When there is too much cholesterol circulating in the blood, it can build up in the artery walls. The fatty deposits (plaques) can cause narrowing and blockage of blood vessels that carry blood to the heart muscle.
This is called atherosclerotic cardiovascular disease (ASCVD) or coronary heart disease. It is a risk factor for coronary heart disease events such as heart attacks.
Can statins reverse plaque buildup?
Yes, by lowering LDL levels (bad cholesterol levels) in the blood, statins can reverse plaque buildup and help stabilize existing plaques. These drugs can also reduce the risk of pieces of plaque breaking off to form blood clots.
Blood clots can potentially cause coronary and cardiovascular events such as a heart attack or stroke.
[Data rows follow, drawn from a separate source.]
/-- A write to NCTX_CONTROL: VALID only while the context is EMPTY; a SUSPEND of 1 pre-empts it on every region it holds. -/
def State.writeCtxControl (s : State) (n : NicheNum) (c : BitVec 4) (m v : W64) : State :=
  if s.clearing n then s
  else
    let x := s.ctx n c
    let m := m &&& (if x.state == 0 then 0xF else 0xE)
    let s := s.updCtx n c (fun x => { x with control := masked m x.control v })
    if bit (s.ctx n c).control 3 then (s.regionsOf n c).foldl (fun s r => s.preempt r) s else s

/-- A write to NCTX_SAVE, only while the context is EMPTY; refused where the area would meet the firmware region (R537). -/
def State.writeCtxSave (s : State) (n : NicheNum) (c : BitVec 4) (m v : W64) : State :=
  let w := masked (m &&& mask 16 32) (s.ctx n c).save v
  if s.clearing n || (s.ctx n c).state != 0 then s
  else if inFirmware (fld w 16 32 * 2 ^ 16) (0x250_0000 * max 1 (s.granted n).length) then
    s.writeRefused (nicheOff n (0x108 + c.toNat * 0x20)) n v
  else s.updCtx n c (fun x => { x with save := w })

/-- SUSPEND: the SUSPEND bit of a context set by firmware or the supervisor. -/
def execSuspend (a : Actor) (n : NicheNum) (ctx : BitVec 4) (s : State) : Host.Outcome State Fault Refusal :=
  .next (if isFwOrSup a then s.writeCtxControl n ctx 8 8 else s)

/-- A write to NICHE_GRANT (R391, R395): refused unless every context is EMPTY, no launch is in flight, and no other niche
holds a region of it. The niche's maquettes are cast again before their next launch (R367). -/
def State.writeGrant (s : State) (n : NicheNum) (m v : W64) : State :=
  if s.clearing n then s
  else
    let w := masked m (s.niche n).grant v
    let taken := s.niches.any (fun p => p.1 != n.toNat && (p.2.grant &&& w) != 0)
    if !s.allEmpty n || s.inFlight n (fun _ => true) || taken then s.writeRefused (nicheOff n 0) n v
    else
      let s := s.updNiche n (fun x => { x with grant := w })
      { s with fe := { s.fe with maqs := s.fe.maqs.map (fun p => if p.1 / 4096 = n.toNat then (p.1, { p.2 with recast := true }) else p) } }

/-- NICHE_GRANT_WRITE by firmware or the supervisor (R415). -/
def execNicheGrantWrite (a : Actor) (n : NicheNum) (v : W64) (s : State) : Host.Outcome State Fault Refusal :=
  .next (if isFwOrSup a then s.writeGrant n (BitVec.allOnes 64) v else s)

/-- A write to NICHE_CONTROL (R415): refused while a context is resident; ENABLE stays while a grant-clear runs (R395). -/
def State.writeNicheControl (s : State) (n : NicheNum) (m v : W64) : State :=
  if s.resident n then s.writeRefused (nicheOff n 8) n v
  else
    let m := if s.clearing n then m &&& ~~~1 else m
    s.updNiche n (fun x => { x with control := masked m x.control v })

/-- A write to QUEUE_CTX (R415): refused while a context of the queue's niche is resident. -/
def State.writeQueueCtx (s : State) (q : QueueNum) (m v : W64) : State :=
  let n := (s.queue q).niche
  if s.resident n then s.writeRefused (0x310_0000 + q.toNat * 8) n v
  else if s.clearing n then s
  else s.updQueue q (fun x => { x with ctx := BitVec.ofNat 4 (masked (m &&& 0xF) (BitVec.ofNat 64 x.ctx.toNat) v).toNat })

/-- NICHE_CONTROL_WRITE: NICHE_CONTROL of niche idx, or QUEUE_CTX of queue idx. -/
def execNicheControlWrite (a : Actor) (ofQueue : Bool) (idx : BitVec 12) (v : W64) (s : State) : Host.Outcome State Fault Refusal :=
  .next (if !isFwOrSup a then s
    else if ofQueue then s.writeQueueCtx idx (BitVec.allOnes 64) v
    else if idx.toNat < 64 then s.writeNicheControl (BitVec.ofNat 6 idx.toNat) (BitVec.allOnes 64) v
    else s)

/-! ## The grant-clear (R394 to R396) -/

/-- A write to NICHE_CLEAR: the selections, REFUSED cleared, and START accepted or refused (R395); a START that reads 1 already is no
other (R9). -/
def State.writeClear (s : State) (n : NicheNum) (m v : W64) : State :=
  let x := s.niche n
  let sel := masked (m &&& mask 2 3) x.clear v
  let sel := if bit (m &&& v) 5 then setBit sel 5 false else sel
  let s := s.updNiche n (fun x => { x with clear := sel })
  if !bit (m &&& v) 0 || s.clearing n then s
  else if x.ctxs.all (fun c => c.2.state == 0 || c.2.state == 2) && !s.resident n && !s.inFlight n (fun _ => true) then
    s.updNiche n (fun x => { x with clear := setFld sel 0 2 1, clearing := some (BitVec.ofNat 3 (fld sel 2 3)) })
  else s.updNiche n (fun x => { x with clear := setBit sel 5 true })

/-- GRANT_CLEAR by firmware or the supervisor. -/
def execGrantClear (a : Actor) (n : NicheNum) (v : W64) (s : State) : Host.Outcome State Fault Refusal :=
  .next (if isFwOrSup a then s.writeClear n (BitVec.allOnes 64) v else s)

/-- REGIONS: the on-chip memories of every granted region (table Grant-clear). -/
def State.clearRegion (s : State) (r : RegionNum) : State :=
  let s := s.mapCores r (fun i k =>
    let dc : DCache := { lfsr := BitVec.ofNat 16 (i ||| 1), ready := k.dc.ready }
    let ic : ICache := { ready := k.ic.ready }
    { k.vacant 0 with me := {}, dc := dc, ic := ic, ceWait := [] })
  let m := (s.mem.zero (drawerBase (coreAt r 0)) (128 * 0x2_0000)).zero (shelfBase r) 0x1FC_0000
  ({ s with mem := m } : State).updRegion r (fun x =>
    { x with grants := [], spill := [], spillSeed := none, spillPoison := [], spillBad := [], usedSinceClear := false })

/-- POOLS: every pool zeroed, and the zeros for every leased frame sent over Trestle. -/
def State.clearPools (s : State) (n : NicheNum) : State :=
  let s := (List.range 4).foldl (fun s k =>
    match s.pool n k with
    | some (_, base, len) => { s with mem := s.mem.zero base len }
    | none => s) s
  let mine := s.tr.held.filter (fun h => h.1 == n)
  let s := mine.foldl (fun s h =>
    (List.range 512).foldl (fun s i =>
      s.sendBytes (BitVec.ofNat 14 (h.2 / 2 ^ 48)) (h.2 % 2 ^ 48 + 4096 * i) n 0 0 (List.replicate 4096 0) [] (.lease n)) s) s
  s.updNiche n (fun x => { x with zeroSent := !mine.isEmpty })

/-- The leases of a niche go back once their frames are zero (R396). -/
def State.returnAll (s : State) (n : NicheNum) : State :=
  let mine := s.tr.held.filter (fun h => h.1 == n)
  let s := mine.foldl (fun s h => s.request 7 (leasePacket (BitVec.ofNat 14 (h.2 / 2 ^ 48)) (h.2 % 2 ^ 48) n 2 1) (.lease n)) s
  let inMine (u : Nat) : Bool := mine.any (fun h => within u 0x1_0000 h.2 0x20_0000)
  { s with tr := { s.tr with held := s.tr.held.filter (fun h => h.1 != n) }
           place := { s.place with usedSlots := s.place.usedSlots.filter (fun u => !inMine u) } }

/-- The entries of a niche in every port booking table cleared. -/
def State.clearBookings (s : State) (n : NicheNum) : State :=
  let mine (e : W32) : Bool := bit e 0 && fld e 2 6 == n.toNat
  let t := s.tl.commit
  { s with tl := { t with portBook := t.portBook.filter (fun p => !mine p.2), bookNext := t.bookNext.filter (fun e => e.1 || !mine e.2.2.1) } }
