/-! ## Boot, the mailbox, errors, power, Patina -/

/-- Power-on reset by PERST_N or by a rail out of its window for more than 1 µs keeps only the flash, the fuses and the journal
(R545, R546); beyond a rail's absolute maximum no rule holds. PERST_N_DEASSERT runs the ROM (R529, R530) and, with a valid image,
the verified journal, the links, the mailbox and the bulk tier come up, what the self-test finds is recorded, and the
device is in memory-donor mode (R440, R506, R536, R538). A mailbox request of the
next SEQ is answered in the response page, with its message (R538, R539); each command has its effect (R540). -/
def Obligations.BootAndMailbox : Prop :=
  ∀ (s : State),
    (∃ t, exec .perstNAssert s = .next t ∧ t.cores = [] ∧ t.niches = [] ∧ t.tl = {} ∧ t.mem.cells = [] ∧ t.boot.flash = s.boot.flash ∧
      t.boot.minSvn = s.boot.minSvn ∧ t.pat.journal = s.pat.journal ∧ t.disc.mode = 0) ∧
    (∀ rail nom ppt top mv ns, railOf rail.toNat = some (nom, ppt, top) →
      (top < mv → exec (.supplyFault rail mv ns) s = .fault (.beyondAbsoluteMaximum rail)) ∧
      (mv ≤ top → 1000 < ns → (1000 * mv < nom * (1000 - ppt) ∨ nom * (1000 + ppt) < 1000 * mv) →
        exec (.supplyFault rail mv ns) s = .next s.powerOff) ∧
      (mv ≤ top → nom * (1000 - ppt) ≤ 1000 * mv → 1000 * mv ≤ nom * (1000 + ppt) → exec (.supplyFault rail mv ns) s = .next s)) ∧
    (∀ p : PowerUp, s.pins.perst = true →
      let r := s.powerOff
      let t : State := { r with pins := { r.pins with
        perst := false, smbAddr := BitVec.ofNat 7 (0x4C + 2 * p.strap1.toNat + p.strap0.toNat) } }
      let u := t.bootRom.1
      let j := u.verifyJournal
      let v : State := { j with pat := j.pat.powerOn.1 }
      let v := match j.pat.powerOn.2 with | some at_ => v.patinaEvent 0x09 0 at_ 0 0 | none => v
      let v := (v.trainQcl p.hostMin p.hostMax).mailboxReady.trainBulk p.dimms
      let v := p.selfTest.foldl (fun s e => s.selfTestError e) v
      exec (.perstNDeassert p) s = .next (if t.bootRom.2 then (if p.tpps then v.writeTlControl 3 1 else v).enterDonor else u)) ∧
    (let w := s.mem.word 0x8F_C000_0000
      let seq : BitVec 16 := BitVec.ofNat 16 (w.toNat % 2 ^ 16)
      let op := w.toNat / 2 ^ 16 % 2 ^ 8
      let arg := s.mem.bytes 0x8F_C000_0008 (min 4088 (w.toNat / 2 ^ 24 % 2 ^ 12))
      let reply (st : Nat) (out : List Byte) (u : State) : State :=
        let o := out.take 4088
        let t : State := { u with
          mem := (u.mem.store 0x8F_C000_1008 o).setWord 0x8F_C000_1000 (pack [(0, 16, seq.toNat), (16, 8, st), (24, 12, o.length)]),
          boot := { u.boot with mbxSeq := seq } }
        if bit w 48 then t.trigger (w.toNat / 2 ^ 36 % 2 ^ 12) else t
      let c := s.boot.inForce
      s.disc.fwReady = true → seq = s.boot.mbxSeq + 1 →
      (op = 1 → (numAt arg 0 1 ≤ 1 ∧ 1 ≤ numAt arg 1 1 →
          exec .version s = .next (reply 0 [1] { s with boot := { s.boot with mbxVersion := true } })) ∧
        (¬ (numAt arg 0 1 ≤ 1 ∧ 1 ≤ numAt arg 1 1) →
          exec .version s = .next (reply 1 [] (s.patinaEvent 0x01 0 2 (1 + 256) (numAt arg 0 1 + 256 * numAt arg 1 1))))) ∧
      (s.boot.mbxVersion = false → (op = 2 → exec .claim s = .next (reply 3 [] s)) ∧ (op = 9 → exec .powerCap s = .next (reply 3 [] s))) ∧
      (s.boot.mbxVersion = true →
        (op = 2 → s.disc.mode ≠ 0 → exec .claim s = .next (reply 0 [] { s with disc := { s.disc with mode := 2, claimed := true } })) ∧
        (op = 3 → s.niches.any (fun n => n.2.grant != 0) = false → s.disc.mode = 2 → exec .release s = .next (reply 0 [] s.enterDonor)) ∧
        (op = 3 → s.niches.any (fun n => n.2.grant != 0) = true → exec .release s = .next (reply 4 [] s)) ∧
        (∀ dimms, op = 4 → bit w 48 = false → let u := reply 0 [] s
          exec (.reset dimms) s = .next (({ u with disc := { u.disc with mode := 3 } } : State).recoveryReset dimms)) ∧
        (op = 5 → let slot := numAt arg 0 1 % 2 == 1
          (s.boot.runSlot = some slot → exec .flashWrite s = .next (reply 5 [] s)) ∧
          (s.boot.runSlot ≠ some slot →
            (0xF0_0000 < numAt arg 1 4 + (arg.drop 5).length → exec .flashWrite s = .next (reply 2 [] s)) ∧
            (numAt arg 1 4 + (arg.drop 5).length ≤ 0xF0_0000 → exec .flashWrite s = .next (reply 0 [] { s with
              boot := s.boot.program (slotBase slot + numAt arg 1 4) (arg.drop 5) })))) ∧
        (op = 6 → let slot := bit (BitVec.ofNat 64 (numAt arg 0 1)) 0
          let trial := bit (BitVec.ofNat 64 (numAt arg 0 1)) 1
          exec .setBoot s = .next (if s.boot.imageValid slot then reply 0 [] { s with boot := s.boot.writeControl slot trial 0 }
            else if s.boot.authentic slot && decide (s.boot.svn slot < s.boot.minSvn) then reply 7 [] s else reply 6 [] s)) ∧
        (op = 7 → exec .confirm s = .next (reply 0 [] (if s.boot.runSlot = some c.pref then
          { s with boot := s.boot.writeControl c.pref false 0 } else s))) ∧
        (op = 8 → let n := max s.boot.minSvn s.boot.runSvn
          exec .commitSvn s = .next (if c.trial then reply 5 [] s
            else reply 0 [BitVec.ofNat 8 n] { s with boot := { s.boot with minSvn := n } })) ∧
        (op = 9 → (numAt arg 0 2 = 0 → exec .powerCap s = .next (reply 0 [] { s with boot := { s.boot with capWatts := 3000 } })) ∧
          (1500 ≤ numAt arg 0 2 → numAt arg 0 2 ≤ 3000 →
            exec .powerCap s = .next (reply 0 [] { s with boot := { s.boot with capWatts := numAt arg 0 2 } })) ∧
          (0 < numAt arg 0 2 ∧ numAt arg 0 2 < 1500 ∨ 3000 < numAt arg 0 2 → exec .powerCap s = .next (reply 2 [] s))) ∧
        (op = 0xA → numAt arg 0 1 % 64 < 25 →
          exec .getCert s = .next (reply 0 (Config.patinaCert (numAt arg 0 1 % 64) s.boot.keySvn) s))))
What medications reduce calcium score?
If your coronary artery calcification score is very high, your healthcare provider may prescribe lipid-lowering therapy, such as statins, and clot-dissolving medications, such as aspirin.
Statins are often prescribed to people with high cardiac calcium scores. Reducing cholesterol leads to a stabilization of atherosclerotic plaques and an increase in the coronary artery calcium (CAC) score.
Clinical practice guidelines for a high CAC score also include surgical procedures to remove plaque from the heart and lower the score.
Your healthcare provider may recommend surgical procedures such as coronary stenting or a heart bypass surgery if the plaque buildup is severe.
Once you have successfully reduced your CAC score, you should address the root causes of your high CAC score. This includes lifestyle changes and managing health conditions that can lead to coronary artery calcification.
What is a calcium score?
A cardiac calcium score is used to measure coronary artery calcification, i.e., deposits of calcium in the heart arteries. It helps to assess a person’s risk of cardiovascular events such as heart attacks.
What are statins used for?
High levels of blood cholesterol, specifically low-density lipoprotein (LDL cholesterol or bad cholesterol), are associated with an increased risk of developing atherosclerotic cardiovascular disease (ASCVD). This is a narrowing or hardening of the arteries that supply blood to the heart.
Statins are a group of drugs that decrease cholesterol levels and reduce atherosclerotic cardiovascular risk.
A heart calcium score helps doctors in performing a cardiovascular risk assessment. It can aid decision-making about starting or delaying statin therapy.
Taking statins can lead to an increase in the CAC score due to a plaque stabilization effect. However, testing for coronary artery calcium should be carried out only when necessary because it involves a CT scan and radiation exposure.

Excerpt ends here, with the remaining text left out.